For the last several weeks I have been harping upon the 2108ES level as a determination point for the market. We need to see where the market stops over that level to be able to identify the micro count much more clearly.
Basically, the problem we now encounter is that the 2108ES region represents the 1.236 extension within a potential 3rd wave up. That is ordinarily where the wave (iii) of (3) would target. And as long as all pullbacks maintain over the .764 extension, we would expect the market to rally to the 1.618 extension, which, in our case, is the 2035ES region.
However, the market topped last week a little bit below the 1.236 extension, and then found support just over the .764 extension.
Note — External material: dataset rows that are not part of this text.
-- ==== Sys2Proof/Laws/State.lean ====
section
/-! SUPPORT. What each base update of the state leaves alone, one equation for each field; what is read after a core, a strand or a
FIFO has been written; and what leaves `storage` alone. -/

namespace Sys2Proof.Machine
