-- ==== Sys2Proof/Laws/PerInstr.lean ====
section
/-! SUPPORT. The per-instruction family RoundTrip: decoding an encoded well-formed instruction gives it back, one lemma per
constructor. -/

set_option linter.unusedSimpArgs false
set_option linter.unnecessarySeqFocus false
set_option linter.unreachableTactic false
set_option linter.unusedTactic false
set_option Elab.async false

namespace Sys2Proof.Laws

/-- The conditions under which an opcode's fields are cut back from their words, one by one. -/
theorem admits {r : Raw} {sh : Shape} {o : BitVec 8} (ho : r.opc = o) (hs : shapeOf o = some sh) (hf : r.fits = true)
    (hb : sh.baseReserved r.d r.a r.b = false) (he : sh.extReserved r = false) (hy : sh.beyond r = false)
    (ht : sh.typed = false → r.t = 0) (hi : sh.immed = false → r.imm = 0) : Admits r sh := by
  subst ho
  refine ⟨hs, hb, he, hy, ht, hi, ?_⟩
  simpa [Raw.fits, hs] using hf
/-- The decoder reads an opcode in its row of eight. -/
theorem build_eq {r : Raw} {o : BitVec 8} {row col : Nat} (ho : r.opc = o) (h1 : o.toNat / 8 = row) (h2 : o.toNat % 8 = col) :
    r.build = buildRow r row col := by
  subst ho h1 h2; rfl
/-- Decoding the words of a well-formed instruction, whatever follows them, gives the instruction back with its number of words:
no field of an encoding is dropped or read from another place (R142-R152). An event has no encoding and is not well formed. -/
def RoundTrip.Statement (i : Instr) : Prop := i.wellFormed = true → ∀ rest, decode (encode i ++ rest) = .ok (i, (encode i).length)
/-- What well-formedness says of an instruction with fields. -/
theorem wf {i : Instr} {r : Raw} (hr : i.toRaw = some r) (h : i.wellFormed = true) : r.fits = true ∧ i.fieldsOk = true := by
  simpa [Instr.wellFormed, hr] using h
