/-! ### Integer instructions -/

theorem State.Keeps.intOp {h : Hdr} {lat : Nat} {d : XReg} {v : Word} {s : State} (hs : s.Canonical G K) : State.Keeps G K (intOp h lat d v s) :=
  .issue (fun _ _ hs' => .xres hs') hs

theorem State.Keeps.divOp {h : Hdr} {d : XReg} {v : Word} {zero : Bool} {s : State} (hs : s.Canonical G K) : State.Keeps G K (divOp h d v zero s) :=
  .issue (fun _ _ hs' => .result hs') hs

/-! ### Streams -/

theorem State.Keeps.qOp {h : Hdr} {d : QReg} {data mask : BitVec 256} {s : State} (hs : s.Canonical G K) : State.Keeps G K (qOp h d data mask s) :=
  .issue (fun _ _ hs' => .resultRead hs') hs

/-! ### Vector moves -/

theorem State.Keeps.vMove {h : Hdr} {d : VReg} {w lat : Nat} {es : List (Nat × Nat)} {s : State} (hs : s.Canonical G K) :
    State.Keeps G K (vMove h d w lat es s) :=
  .issue (fun _ _ hs' => .result hs') hs

theorem State.Keeps.vMoveMap {h : Hdr} {d : VReg} {k : KReg} {f : Fmt} {lat : Nat} {op : Nat → Nat} {s : State} (hs : s.Canonical G K) :
    State.Keeps G K (vMoveMap h d k f lat op s) :=
  .vMove hs

theorem State.Keeps.vWhole {h : Hdr} {d : VReg} {v : VecData} {s : State} (hs : s.Canonical G K) : State.Keeps G K (vWhole h d v s) :=
  .issue (fun _ _ hs' => .result hs') hs

/-! ### All instructions and events -/

/-- Every instruction and every event keeps the canonical form. -/
theorem State.Keeps.exec {i : Instr} {s : State} (hs : s.Canonical G K) : State.Keeps G K (exec i s) := by
  unfold Machine.exec
  cases i with
  | charbWrite => exact .next (.ite hs (.updStoker hs))
  | budgetPeriod => exact .next (.sometime (.same hs))
  | refresh => exact .next (.updStoker (.same (.same hs)))
  | refreshManagement => exact .execRefreshManagement hs
  | tenureEnd => exact .execTenureEnd hs
  | lds | ldp => exact .lsLoad hs
  | sts | stp => exact .lsStore hs
  | ldg | ldx => exact .farLoad hs
  | stg | stx => exact .farStore hs
  | binit | barr | wset | wwake | npost => exact .objUpdate hs
  | bwait | bwaitt | wwait | wqwait | nwait => exact .objWait hs
  | bpoll | wpoll => exact .objPoll hs
  | waitRelease => exact .next (.release hs)
  | bwaittExpiry => exact .execBwaittExpiry hs
  | storePerform => exact .next (.performAccess hs)
  | aml | amp => exact .lsAtomic hs
  | amg | amx => exact .farAtomic hs
  | copyGroupTransfer => exact .execCopyGroupTransfer hs
  | flueBeatPerform => exact .execFlueBeatPerform hs
  | flueDegrade => exact .next (.ite (.foldl (fun _ _ ha => .updCore (fun _ hk => .same hk) ha) (.same hs)) (.same hs))
  | copyChunkRead => exact .execCopyChunkRead hs
  | copyChunkPerform => exact .execCopyChunkPerform hs
  | cpLl | cpLp | cpPl | cpLf | cpLw | cpLg | cpGl | cpGg | cpLx | cpXl | cpGx | cpXg | cpAl | cpAg | cpAw | cpGw => exact .copyOp hs
  | lred | lbcast | lgath => exact .collOp hs
  | acc => exact .issue (fun _ _ hs' => .resultRead (.ite (.queueAccession hs') hs')) hs
  | accq | nabort => exact .issue (fun _ _ hs' => .sometime (.waitFor hs')) hs
  | readingRoomFill => exact .next (.ite (.post (.shrinkRoom hs)) (.post (.same (.same (.shrinkRoom hs)))))
  | fillComplete => exact .execFillComplete hs
  | rrsizeWrite => exact .next (.ite (.same hs) hs)
  | rrsizeApply => exact .execRrsizeApply hs
  | accessionStart => exact .execAccessionStart hs
  | accessionComplete => exact .execAccessionComplete hs
  | wearDay => exact .next (.foldLife (.same hs))
  | fluePut => exact .issue (fun _ _ hs' => .fluePutEffect hs') hs
  | flueGet => exact .issue (fun _ _ hs' => .flueGetEffect hs') hs
  | flueFree | srd | qget | qchk => exact .issue (fun _ _ hs' => .resultRead hs') hs
  | vadd | vsub | vmul => exact .vBin hs
  | vfma | vfms | vfnma => exact .vFused hs
  | vmin | vmax | vclamp | vabs | vneg | vround | vclass | vdiv | vsqrt | vrcp => exact .vMap hs
  | vrsq | vexp | vexp2 | vlog | vlog2 | vsin | vcos | vtanh => exact .vBounded hs
  | vld => exact .issue (fun _ _ hs' => .vldEffect hs') hs
  | vst => exact .issue (fun _ _ hs' => .vstEffect hs') hs
  | vacr => exact .issue (fun _ _ hs' => .vacrEffect hs') hs
  | vacw => exact .issue (fun _ _ hs' => .vacwEffect hs') hs
  | mloadbStart | mmaStart | mzeroStart | mdrainStart => exact .next (.updCmd hs)
  | accumulatorRowWrite => exact .execAccumulatorRowWrite hs
  | drainRowWrite => exact .execDrainRowWrite hs
  | mloadb | mma | mdrain | mzero => exact .issue (fun _ _ hs' => .accept hs') hs
  | wswap => exact .issue (fun _ _ hs' => .pushNow (.laterOn hs')) hs
  | hcut => exact .issue (fun _ _ hs' => .hcutEffect hs') hs
  | hchain => exact .issue (fun _ _ hs' => .hchainEffect hs') hs
  | reshapeComplete => exact .execReshapeComplete hs
  | chainReady => exact .execChainReady hs
  | vcvt => exact .vConv hs
  | vqnt | vdqnt => exact .vScaled hs
  | vredadd | vredmax | vredmin => exact .vRed hs
  | groupStart => exact .execGroupStart hs
  | gemv | reduce | map | ncopy => exact .next (.runCommand hs)
  | nmFence => exact .next (.boundary (fun _ _ hg => .nextCommand hg) hs)
  | semwait => exact .execSemwait hs
  | semwaitTimeout => exact .execSemwaitTimeout hs
  | sempost => exact .execSempost hs
  | commit => exact .next (.boundary (fun _ _ hg => .ite (.endRunning hg) (.nextCommand (.foldl (fun _ _ ha => .storeAt ha) (.updStoker hg)))) hs)
  | abort => exact .execAbort hs
  | nlaunch => exact .issue (fun _ _ hs' => .nlaunchEffect hs') hs
  | nlaunchDelivery => exact .execNlaunchDelivery hs
  | nstat => exact .execNstat hs
  | dsync => exact .issue (fun _ _ hs' => .dsyncEffect hs') hs
  | dsyncComplete => exact .next (.ite (.post hs) (.foldl (fun _ _ ha => .finishDsync (.updStrand ha)) (.same hs)))
  | swr => exact .issue (fun _ _ hs' => .pushNow (.writeSys hs')) hs
  | sset | sclr => exact .sysUpdate hs
  | srseedWrite | earlyrdWrite | coreGateRequest | capcfgWrite => exact .next (.updCore (fun _ hk => .same hk) hs)
  | fcsrWrite => exact .next (.updStrand hs)
  | tlbinv => exact .issue (fun _ _ hs' => .startInval (.waitFor hs')) hs
  | tlbinvComplete => exact .execTlbinvComplete hs
  | ctxsave | ctxload => exact .ctxOp hs
  | idle => exact .issue (fun _ _ hs' => .waitFor (.pushNow hs')) hs
  | evpost => exact .issue (fun _ _ hs' => .evpostEffect hs') hs
  | resultWrite => exact .next (.perform (.land hs))
  | latchReinject => exact .execLatchReinject hs
  | stallTrap => exact .execStallTrap hs
  | interrupt => exact .next (.interruptTo hs)
  | shadowPageFill => exact .execShadowPageFill hs
  | commitGroupSwap => exact .execCommitGroupSwap hs
  | taskRetire => exact .execTaskRetire hs
  | eligibilityTest => exact .next (.post (.same (.foldl (fun _ _ hp => .endRecord hp) (.flushReports hs))))
  | placement => exact .execPlacement hs
  | freezeHorizon => exact .execFreezeHorizon hs
  | bindingResume => exact .execBindingResume hs
  | bindingFault => exact .execBindingFault hs
  | preemptRequest => exact .execPreemptRequest hs
  | preemptDrainLimit => exact .execPreemptDrainLimit hs
  | preemptComplete => exact .execPreemptComplete hs
  | saveEnd => exact .execSaveEnd hs
  | loadEnd => exact .execLoadEnd hs
  | dispatchPrepare => exact .execDispatchPrepare hs
  | bindingRelease => exact .execBindingRelease hs
  | completionReport => exact .execCompletionReport hs
  | coreGate => exact .execCoreGate hs
  | idleCoreTimeout => exact .execIdleCoreTimeout hs
  | partitionInstall => exact .execPartitionInstall hs
  | createq => exact .execCreateq hs
  | deleteq => exact .execDeleteq hs
  | partition => exact .execPartition hs
  | cancel => exact .execCancel hs
  | accession => exact .execAccession hs
  | acccancel => exact .next (.command (fun _ _ hs' => .same hs') hs)
  | regmr => exact .execRegmr hs
  | rdmaWrite => exact .next (.hostWrite hs)
  | rdmaWriteWithImmediate => exact .execRdmaWriteWithImmediate hs
  | rdmaRead => exact .execRdmaRead hs
  | invalidRequest => exact .next (.ite (.reply hs) hs)
  | portDown | laneFault | patrolScrub | powerLoss | attestationRequest => exact .next (.same hs)
  | receiveBufferPosted => exact .execReceiveBufferPosted hs
  | quarantineRelease => exact .execQuarantineRelease hs
  | migration => exact .execMigration hs
  | domainFormation => exact .next (.ite hs (.same (.same hs)))
  | hcCorrection => exact .next (.ite hs (.same hs))
  | deviceRemoval => exact .next (.ite hs (.foldl (fun _ _ ha => .loseAccess ha) (.same hs)))
  | remoteAccess => exact .execRemoteAccess hs
  | hop => exact .next (.setFstep hs)
  | hopComplete => exact .execHopComplete hs
  | hopRetry => exact .execHopRetry hs
  | supplyDroop => exact .next (.ite (.updIsland hs) (.ite (.post (.updIsland (.updIsland hs))) (.updIsland (.updIsland hs))))
  | droopEnd | reserveHoldEnd => exact .next (.updIsland hs)
  | powerLease => exact .next (.ite hs (.capChanged (.same hs)))
  | leaseExpiry => exact .next (.ite (.capChanged (.same hs)) hs)
  | temperatureSample => exact .next (.foldl (fun _ _ ha => .same ha) (.foldl (fun _ _ ha => .capture ha) (.same hs)))
  | adviseTrip => exact .execAdviseTrip hs
  | throttleTrip => exact .execThrottleTrip hs
  | throttleStep => exact .execThrottleStep hs
  | tripEnd => exact .execTripEnd hs
  | shutdownTrip => exact .execShutdownTrip hs
  | librarianRegisterWrite => exact .execLibrarianRegisterWrite hs
  | coldReset => exact .next .restart
  | orderlyShutdown => exact .execOrderlyShutdown hs
  | install => exact .execInstall hs
  | recover => exact .execRecover hs
  | nop | take => exact .issue (fun _ _ hs' => .noEffect hs') hs
  | wait | trap => exact .issue (fun _ _ hs' => .pushNow (.updStrand hs')) hs
  | j | jr | beq | bne | blt | bge | bltu | bgeu | bbit => exact .branch hs
  | call => exact .issue (fun _ _ hs' => .callEffect hs') hs
  | ret => exact .issue (fun _ _ hs' => .retEffect hs') hs
  | loop => exact .issue (fun _ _ hs' => .loopEffect hs') hs
  | lexit => exact .issue (fun _ _ hs' => .pushNow (.goto (.updStrand hs'))) hs
  | retire => exact .issue (fun _ _ hs' => .updStrand (.dropInterrupt hs')) hs
  | eret => exact .issue (fun _ _ hs' => .returnFrom (.pushNow hs')) hs
  | give => exact .issue (fun _ _ hs' => .later hs') hs
  | mark => exact .issue (fun _ _ hs' => .pushNow (.markNow hs')) hs
  | fence => exact .issue (fun _ _ hs' => .fence hs') hs
  | tfence => exact .issue (fun _ _ hs' => .waitFor hs') hs
  | dtwait => exact .issue (fun _ _ hs' => .dtwaitEffect hs') hs
  | add | sub | and | or | xor | sll | srl | sra | addi | andi | ori | xori | slli | srli | srai | li | lih | slt | sltu | slti | min
    | max | minu | maxu | mul | mulh | mulhu | popc => exact .intOp hs
  | div | divu | rem | remu => exact .divOp hs
  | qset | qmov | qadv | qwp => exact .qOp hs
  | qld => exact .issue (fun _ _ hs' => .resultLater (.sendRead hs')) hs
  | qst => exact .issue (fun _ _ hs' => .sendAccess hs') hs
  | vcmp | kop | kmov => exact .issue (fun _ _ hs' => .result hs') hs
  | vsel => exact .vMove hs
  | vmov | vlop3 | vsll | vsrl | vsra | vperm | vslide | vbcast | vsplat => exact .vMoveMap hs
  | vpopc | vext => exact .issue (fun _ _ hs' => .xres hs') hs
  | vfsl | vfsr | vrot => exact .vWhole hs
The question is still open if that was enough for wave (iii) and (iv) of (3) or not. If so, we should now be on our way to AT LEAST the 2119ES level (1.382 extension), or, more appropriately, the 1.618 extension at 2035ES. As long as this pullback maintains over 2088ES, we have a nice set up in a wave 1-2 structure to point us to the 2035ES region next. Should we break below 2088ES, it does put some questions in my mind as to what is playing out in this region.
And, as noted over the weekend, as long as we remain over 1980ES (which I can even extend slightly lower to the .764 extension at 1975ES), we should continue looking higher to complete wave i of 3 in the 2150ES region. The only difference is that this may push us out to the next Bradley turn date, which is around the 13th of March. But, that does seem like a bit too much time to complete this structure. I guess the question will depend on how much more this market wants to slow down. And, the interesting thing about this is that would allow the market to top in wave i of 3 at one Bradley date, and then bottom in wave ii of 3 at the next Bradley date. Something to strongly consider.